↓↓↓

-- ==== Sys2Proof/Syntax.lean ====
section
/-! DEFINITION. The commands: one constructor for each row of spec/opcode_table.json, with its operands. A command is
something that the host, the secure firmware, the board, the network or time itself does to the block. -/

namespace Sys2Proof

↑↑↑

Take the lines above and retype all of them exactly.

■ Task answer:
-- ==== Sys2Proof/Syntax.lean ====
section
/-! DEFINITION. The commands: one constructor for each row of spec/opcode_table.json, with its operands. A command is
something that the host, the secure firmware, the board, the network or time itself does to the block. -/

namespace Sys2Proof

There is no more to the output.